Just thought it was weird seeing a buncha
removed comment
without a "reason" field =)
Can hexbear be made to automatically strip tracking from links?
So if I give someone a tiktok link even if I delete the ? and everything past it, do I still get doxxed? I just have this feeling like I do.
You just want to avoid sharing the URLs that are formatted
www.ticktok.com/t/abcd12rfd
, as well as the ones that have a?
in them. See my post: On Sharing TikTok Videos.I will check this out. That makes sense and is crystal clear. Thank you!
if the link is just www.tiktok.com/@username/video/numbers without a ? the url doesn’t have tracking. if it’s the vm.tiktok ones can either open in a browser to get www. version or use a site like urlex.org to get the www. link then remove the ? and everything after. (also works on the tracking reddit links)

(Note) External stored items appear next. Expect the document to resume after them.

-- ==== Sys2Proof/Certificates/Slice0/Obligations.lean ====
section
/-! DEFINITION. The statements for the provers. Their words, under Sys2Proof.Claims, stand in Sys2Proof/Safety.lean. -/

open Sys2Proof Sys2Proof.Machine Sys2Proof.Claims

/-! ### Encoding (30_encoding.md) -/

/-- R82, R86: no bit of any command's encoding is dropped. -/
def Obligations.DecodeOfEncodeIsTheCommand : Prop :=
  ∀ i : Instr, i.wellFormed = true → decode (encode i) = .ok i

/-- R84, R85, R86: a word that decodes is the one word its command assembles to, and that command's operands are in range. -/
def Obligations.EncodeOfDecodeIsTheWord : Prop :=
  ∀ (w : Word) (i : Instr), decode w = .ok i → i.wellFormed = true ∧ encode i = w

/-- R82, R84: the decoder accepts the words of the opcode map and no other. -/
def Obligations.DecodeAcceptsExactlyTheLegalWords : Prop :=
  ∀ w : Word, (∃ i, decode w = .ok i) ↔ legalWord w

/-- R82: "no two rows share an OP". -/
def Obligations.NoWordSelectsTwoRows : Prop :=
  ∀ w : Word, ∀ r ∈ opcodeMap, ∀ q ∈ opcodeMap, r.selects w = true → q.selects w = true → r.mnemonic = q.mnemonic

/-- R86: some words as the table of R86 spells them. -/
def Obligations.SpelledWordsDecode : Prop :=
  decode 0x00001F02#32 = .ok (.chkStep 31) ∧ decode 0x00000104#32 = .ok (.chkFinal .bech32m) ∧
  decode 0x00000011#32 = .ok .b32Decode ∧ decode 0x00000220#32 = .ok (.convert .to5 .pad) ∧
  decode 0x00000120#32 = .ok (.convert .to8 .nopad) ∧ decode 0x00000130#32 = .ok (.segwitEncode .bare) ∧
  decode 0x00000341#32 = .ok (.tlvFind 3) ∧ decode 0x00000050#32 = .ok .xfer ∧
  decode 0x00000100#32 = .error .nonzeroReservedBits ∧ decode 0x000000FF#32 = .error .unknownOpcode

/-! ### The life of a command (60_exceptions.md) -/

/-- R270: at the block's turn, the step is the pending command's own transition. That it is the block's turn when no event is left
is the model's form (log entry 5). -/
def Obligations.StepRunsThePendingCommand : Prop :=
  ∀ (s : State) (w : Word) (i : Instr), s.inputs = [] → s.pending = some w → decode w = .ok i → step s = exec i s

/-- R24, R84, R270: a host write to CMD while BUSY = 0, of any word, latches it whole, sets STATUS to 0x00000001 and changes
nothing else; the block's next turn runs the command, or the illegal command's rule. The list of events is the model's form
(log entry 5). -/
def Obligations.CmdWriteStartsTheCommand : Prop :=
  ∀ (s : State) (w : Word) (rest : List Event), s.status.busy = false →
    s.inputs = .busWrite 0x000 4 w :: .blockTurn :: rest →
    ∃ t, step s = .next t ∧
      t = { s with
        cmd := w, pending := some w, status := ⟨true, false, false, 0, 0⟩, inputs := .blockTurn :: rest } ∧
      t.status.word = 0x00000001 ∧
      (∀ i, decode w = .ok i → step t = exec i { t with inputs := rest }) ∧
      (¬ legalWord w → step t = .next { t with inputs := rest, pending := none, status := errStatus 19 })

/-- R84, R221: every word outside the opcode map completes with ERRCODE 19 and changes nothing but STATUS. -/
def Obligations.IllegalCommandChangesOnlyStatus : Prop :=
  ∀ (s : State) (w : Word), s.inputs = [] → s.pending = some w → ¬ legalWord w →
    ∃ t, step s = .next t ∧ t = { s with pending := none, status := errStatus 19 } ∧ t.status.word = 0x00001306

/-- R271: every command, legal or not, completes from every state: BUSY = 0, DONE = 1, nothing pending. -/
def Obligations.EveryPendingCommandCompletes : Prop :=
  ∀ (s : State) (w : Word), s.inputs = [] → s.pending = some w →
    ∃ t, step s = .next t ∧ t.pending = none ∧ t.status.busy = false ∧ t.status.done = true

/-- R274: a failing command never writes its inputs: IBUF, IN_LEN, MAX_LEN and the command word. -/
def Obligations.FailingCommandKeepsItsInputs : Prop :=
  ∀ (s t : State) (w : Word), s.inputs = [] → s.pending = some w → step s = .next t → t.status.err = true →
    t.inLen = s.inLen ∧ t.maxLen = s.maxLen ∧ t.cmd = s.cmd ∧
    ∀ k < Config.bufBytes, t.mem.read (Buffer.ibuf.base + k) = s.mem.read (Buffer.ibuf.base + k)

/-- R23, R38, R39, R41, R60: whatever a command does, it writes only the registers the map's last column gives it, the hidden
state of the units it uses, and its own buffers. `inputs` and `readLog` are the model's own (log entries 5 and 16). -/
def Obligations.CommandsWriteOnlyTheirRegisters : Prop :=
  ∀ (i : Instr) (s t : State), exec i s = .next t →
    t.cmd = s.cmd ∧ t.maxLen = s.maxLen ∧ t.inputs = s.inputs ∧ t.readLog = s.readLog ∧
    (i ≠ .xfer → t.inLen = s.inLen) ∧
    (i ≠ .b32Decode → t.hrpLen = s.hrpLen) ∧
    ((∀ m, i ≠ .segwitDecode m) → t.version = s.version) ∧
    (i ≠ .tlvParse → t.tlvCount = s.tlvCount ∧ t.tlvEnd = s.tlvEnd ∧ t.tlvRec = s.tlvRec) ∧
    ((∀ k, i ≠ .tlvFind k) → t.tlvFound = s.tlvFound) ∧
    (i = .nop ∨ i = .xfer ∨ i = .tlvParse ∨ i = .tlvEncode ∨ (∃ k, i = .tlvFind k) ∨ (∃ d p, i = .convert d p) →
      t.chk = s.chk) ∧
    ((∀ d p, i ≠ .convert d p) → (∀ m, i ≠ .segwitEncode m) → (∀ m, i ≠ .segwitDecode m) → t.acc = s.acc ∧ t.bits = s.bits) ∧
    (i ≠ .tlvParse → t.off = s.off ∧ t.nrec = s.nrec ∧ t.pstate = s.pstate) ∧
    ((∀ m, i ≠ .segwitDecode m) → t.scratchHrp = s.scratchHrp ∧ t.scratchWords = s.scratchWords) ∧
    (∀ a, bufferAt a = none → t.mem.read a = s.mem.read a) ∧
    (i ≠ .xfer → ∀ k < Config.bufBytes, t.mem.read (Buffer.ibuf.base + k) = s.mem.read (Buffer.ibuf.base + k)) ∧
    (i ≠ .b32Decode → ∀ k < Config.bufBytes, t.mem.read (Buffer.hbuf.base + k) = s.mem.read (Buffer.hbuf.base + k)) ∧
    (i = .nop ∨ i = .chkInit ∨ (∃ v, i = .chkStep v) ∨ i = .chkHrp ∨ i = .tlvParse ∨ (∃ k, i = .tlvFind k) ∨ i = .xfer →
      ∀ k < Config.bufBytes, t.mem.read (Buffer.obuf.base + k) = s.mem.read (Buffer.obuf.base + k))

/-- R273: "On success, each command writes only what its rule writes; OBUF[OUT_LEN .. BUF_BYTES) keeps its old bytes." -/
def Obligations.SuccessKeepsTheRestOfObuf : Prop :=
  ∀ (i : Instr) (s t : State), s.maxLen.toNat ≤ Config.bufBytes → exec i s = .next t → t.status.err = false → i ≠ .xfer →
    ∀ k, t.outLen.toNat ≤ k → k < Config.bufBytes →
      t.mem.read (Buffer.obuf.base + k) = s.mem.read (Buffer.obuf.base + k)

/-! ### The invariant and safe runs -/

/-- R290: reset meets the invariant. -/
def Obligations.ResetMeetsTheInvariant : Prop := State.reset.Inv

/-- R25, R26 to R29, R32 to R34, R38 to R40, R67: from every state that meets the invariant, whatever happens next, the next
state meets it. The clauses on draws and on memory's canonical form are the model's own (log entries 1 and 2). -/
def Obligations.EveryStepKeepsTheInvariant : Prop :=
  ∀ s t : State, s.Inv → step s = .next t → t.Inv

/-- R62, R271, R296: a host that makes only admitted accesses and never writes while BUSY never sees the machine stop. -/
def Obligations.DutifulHostNeverStops : Prop :=
  ∀ s : State, s.Inv → dutiful s.status.busy s.inputs = true → neverStops s

/-- R62, R296: nothing but an admitted host write while BUSY faults, and nothing but an access outside R62 is refused; no command
is a reason to stop. That an access outside R62 is refused and does not fault while BUSY = 1, so that a fault comes on an
admitted write only, is the model's reading (log entry 10): X6 and X7 both apply there. -/
def Obligations.OnlyHostAccessesStopTheMachine : Prop :=
  ∀ s : State,
    (∀ f, step s = .fault f → f = .hostWriteWhileBusy ∧ s.status.busy = true ∧
      ∃ o n v rest, s.inputs = .busWrite o n v :: rest ∧ admitted o n = true) ∧
    (∀ r, step s = .refused r → r = .unadmittedAccess ∧
      ∃ o n rest, admitted o n = false ∧
        (s.inputs = .busRead o n :: rest ∨ ∃ v, s.inputs = .busWrite o n v :: rest))

/-- R290: a reset from any state, a command pending or not, gives every register its reset value and leaves every buffer byte
a free value. That `inputs` and `readLog` stay is the model's choice (log entry 13), and so is the form of the
draw (log entry 2). -/
def Obligations.ResetFromAnyState : Prop :=
  ∀ (s : State) (rest : List Event), s.inputs = .reset :: rest →
    ∃ t, step s = .next t ∧ t.cmd = 0x00000000 ∧ t.status.word = 0x00000000 ∧ t.inLen = 0 ∧ t.hrpLen = 0 ∧ t.outLen = 0 ∧
      t.maxLen = 256 ∧ t.chk = 0x00000001 ∧ t.version = 0 ∧ t.tlvCount = 0 ∧ t.tlvFound.word = 0x00000000 ∧ t.tlvEnd = 0 ∧
      (∀ i : Fin 16, t.tlvRec[i].word = 0x00000000) ∧ t.pending = none ∧ t.acc = 0 ∧ t.bits = 0 ∧ t.off = 0 ∧ t.nrec = 0 ∧
      t.pstate = .idle ∧ (∀ a, (bufferAt a).isSome = true → t.mem.read a = Config.freeByte s.drawn a) ∧
      t.inputs = rest ∧ t.readLog = s.readLog

/-! ### The bus (20_memory.md, 10_state.md) -/

/-- R26, R27, R29: a host write of `v` to IN_LEN, HRP_LEN or MAX_LEN stores `min(v[15:0], BUF_BYTES)`, which is what a read
returns, and changes nothing else. -/
def Obligations.LengthRegistersClampHostWrites : Prop :=
  ∀ (s : State) (v : Word), s.status.busy = false →
    ∀ x : Nat, x = min (v.toNat % 65536) 512 →
    (∃ t, busWrite 0x008 4 v s = .next t ∧ t = { s with inLen := BitVec.ofNat 16 x } ∧ (readValue 0x008 4 t).toNat = x) ∧
    (∃ t, busWrite 0x00C 4 v s = .next t ∧ t = { s with hrpLen := BitVec.ofNat 16 x } ∧ (readValue 0x00C 4 t).toNat = x) ∧
    (∃ t, busWrite 0x014 4 v s = .next t ∧ t = { s with maxLen := BitVec.ofNat 16 x } ∧ (readValue 0x014 4 t).toNat = x)

/-- R30, R31, R32, R35: what the host reads back from CHK, VERSION, TLV_COUNT and TLV_REC[i] after it has written them. -/
def Obligations.HostWritesReadBack : Prop :=
  ∀ (s : State) (v : Word) (i : Fin 16), s.status.busy = false →
    (∃ t, busWrite 0x018 4 v s = .next t ∧ t = { s with chk := t.chk } ∧
      (readValue 0x018 4 t).toNat = v.toNat % 2 ^ 30) ∧
    (∃ t, busWrite 0x01C 4 v s = .next t ∧ t = { s with version := t.version } ∧
      (readValue 0x01C 4 t).toNat = v.toNat % 32) ∧
    (∃ t, busWrite 0x020 4 v s = .next t ∧ t = { s with tlvCount := t.tlvCount } ∧
      (readValue 0x020 4 t).toNat = min (v.toNat % 32) 16) ∧
    (∃ t, busWrite (0x040 + 4 * i.val) 4 v s = .next t ∧ t = { s with tlvRec := t.tlvRec } ∧
      readValue (0x040 + 4 * i.val) 4 t = v ∧ ∀ j : Fin 16, j ≠ i → t.tlvRec[j] = s.tlvRec[j])

/-- R23, R25, R28, R33, R34, R61: a host write to a read-only register, to a reserved register offset, or to the reserved rest
of a buffer's window is ignored, and a reserved offset reads 0. -/
def Obligations.ReadOnlyAndReservedIgnoreWrites : Prop :=
  ∀ (s : State) (v : Word) (o n : Nat), s.status.busy = false → admitted o n = true →
    (o ∈ [0x004, 0x010, 0x024, 0x028] → busWrite o n v s = .next s) ∧
    ((0x02C ≤ o ∧ o < 0x040) ∨ (0x080 ≤ o ∧ o < 0x1000) ∨ (0x1200 ≤ o ∧ o < 0x2000) ∨ (0x2200 ≤ o ∧ o < 0x3000) ∨ 0x3200 ≤ o →
      busWrite o n v s = .next s ∧ readValue o n s = 0)

/-- R24 to R35: what a host read of each register returns. The fields of STATUS, TLV_FOUND and TLV_REC[i] stand at the bits their
rules give, the other registers' values in the low bits, and every reserved bit reads 0; STATUS and CMD read so while BUSY too. -/
def Obligations.StatusAndFoundWords : Prop :=
  ∀ (s : State) (x y : Word), x = readValue 0x004 4 s → y = readValue 0x024 4 s →
    (x.getLsbD 0 = s.status.busy ∧ x.getLsbD 1 = s.status.done ∧ x.getLsbD 2 = s.status.err ∧
      x.extractLsb' 8 5 = s.status.errcode ∧ x.extractLsb' 16 2 = s.status.enc ∧ x &&& 0xFFFCE0F8 = 0) ∧
    readValue 0x000 4 s = s.cmd ∧
    (s.status.busy = false →
      (y.extractLsb' 0 5 = s.tlvFound.index ∧ y.getLsbD 8 = s.tlvFound.found ∧ y &&& 0xFFFFFEE0 = 0) ∧
      (readValue 0x008 4 s).toNat = s.inLen.toNat ∧ (readValue 0x00C 4 s).toNat = s.hrpLen.toNat ∧
      (readValue 0x010 4 s).toNat = s.outLen.toNat ∧ (readValue 0x014 4 s).toNat = s.maxLen.toNat ∧
      (readValue 0x018 4 s).toNat = s.chk.toNat ∧ (readValue 0x01C 4 s).toNat = s.version.toNat ∧
      (readValue 0x020 4 s).toNat = s.tlvCount.toNat ∧ (readValue 0x028 4 s).toNat = s.tlvEnd.toNat ∧
      ∀ (i : Fin 16) (z : Word), z = readValue (0x040 + 4 * i.val) 4 s →
        z.extractLsb' 0 8 = s.tlvRec[i].type ∧ z.extractLsb' 8 8 = s.tlvRec[i].length ∧
          z.extractLsb' 16 16 = s.tlvRec[i].voff)

/-- R61, R63: an 8-bit host write to a buffer byte is what an 8-bit read returns; no other byte and no register changes. -/
def Obligations.BufferByteReadsBack : Prop :=
  ∀ (s : State) (b : Buffer) (k : Nat) (v : Word), s.status.busy = false → k < Config.bufBytes →
    ∃ t, busWrite (b.base + k) 1 v s = .next t ∧ t = { s with mem := t.mem } ∧
      (readValue (b.base + k) 1 t).toNat = v.toNat % 256 ∧
      ∀ a, a ≠ b.base + k → t.mem.read a = s.mem.read a

/-- R63: "byte `i` in bits [7:0] of the value and byte `i+3` in bits [31:24]", for a 32-bit write and for a 32-bit read. -/
def Obligations.BufferWordsAreLittleEndian : Prop :=
  ∀ (s : State) (b : Buffer) (k : Nat) (v : Word), s.status.busy = false → k + 3 < Config.bufBytes → k % 4 = 0 →
    ∃ t, busWrite (b.base + k) 4 v s = .next t ∧ t = { s with mem := t.mem } ∧
      (∀ j < 4, (t.mem.read (b.base + k + j)).toNat = v.toNat / 256 ^ j % 256) ∧
      readValue (b.base + k) 4 t = v ∧
      ∀ a, ¬ (b.base + k ≤ a ∧ a < b.base + k + 4) → t.mem.read a = s.mem.read a

/-- R24, R63: an admitted read changes no state of the block. The host's log, to which it appends the value, and the draws are
the model's own (log entries 4 and 16). -/
def Obligations.BusReadsChangeNothing : Prop :=
  ∀ (s : State) (o n : Nat) (rest : List Event), s.inputs = .busRead o n :: rest → admitted o n = true →
    ∃ t, step s = .next t ∧
      t = { s with inputs := rest, readLog := s.readLog ++ [readValue o n { s with inputs := rest }], drawn := t.drawn } ∧
      (s.status.busy = false → t.drawn = s.drawn)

I found a YouTube link in your comment. Here are links to the same video on alternative frontends that protect your privacy:
I encourage everyone to check this android app that helps cleaning links
https://f-droid.org/packages/com.trianguloy.urlchecker/
Some people here are terrible with link hygiene, but people irl are so much worse
Please don't have a bot DM me. That's very annoying.
I get that there's some technical challenges that would need to be solved for those tracking links to be stripped out by lemmy itself but I'm just annoyed by a saying uhhhh excuse me you used a youtube link instead of some dodgy YouTube frontend that will disappear in a year, or how dare you use a twitter link instead of some twitter proxy that will shut down in 3 months.
Like why not spend the coding time actually fixing the issue instead of just annoying people
It's not about a frontend, we have that already in HexReplyBot. It's about removing a parameter tacked on at the end in your YouTube/Instagram/TikTok links.
It's the same technique. A bot that just replies with 'oh sweaty you should have done something different'
One complains about YouTube or X links and other complains about tracking info in URLs.
It's annoying and instead there should be code in Lemmy that does the URL sanitizing
I agree with you. Seems like there's an active issue in Lemmy for this, so it'll get implemented eventually. Then it'll take a while for Hexbear to update.
Sharing the wrong TikTok link can and has doxed users before, and some users have unsafe living situations if they got doxed.
uhhhh excuse me you used a youtube link instead of some dodgy YouTube frontend that will disappear in a year
You fundamentally do not understand what this post is talking about.
Comrade, operational security is what this post is about, not anticapitalist frontends for media services. TikTok will dox you if you are not careful.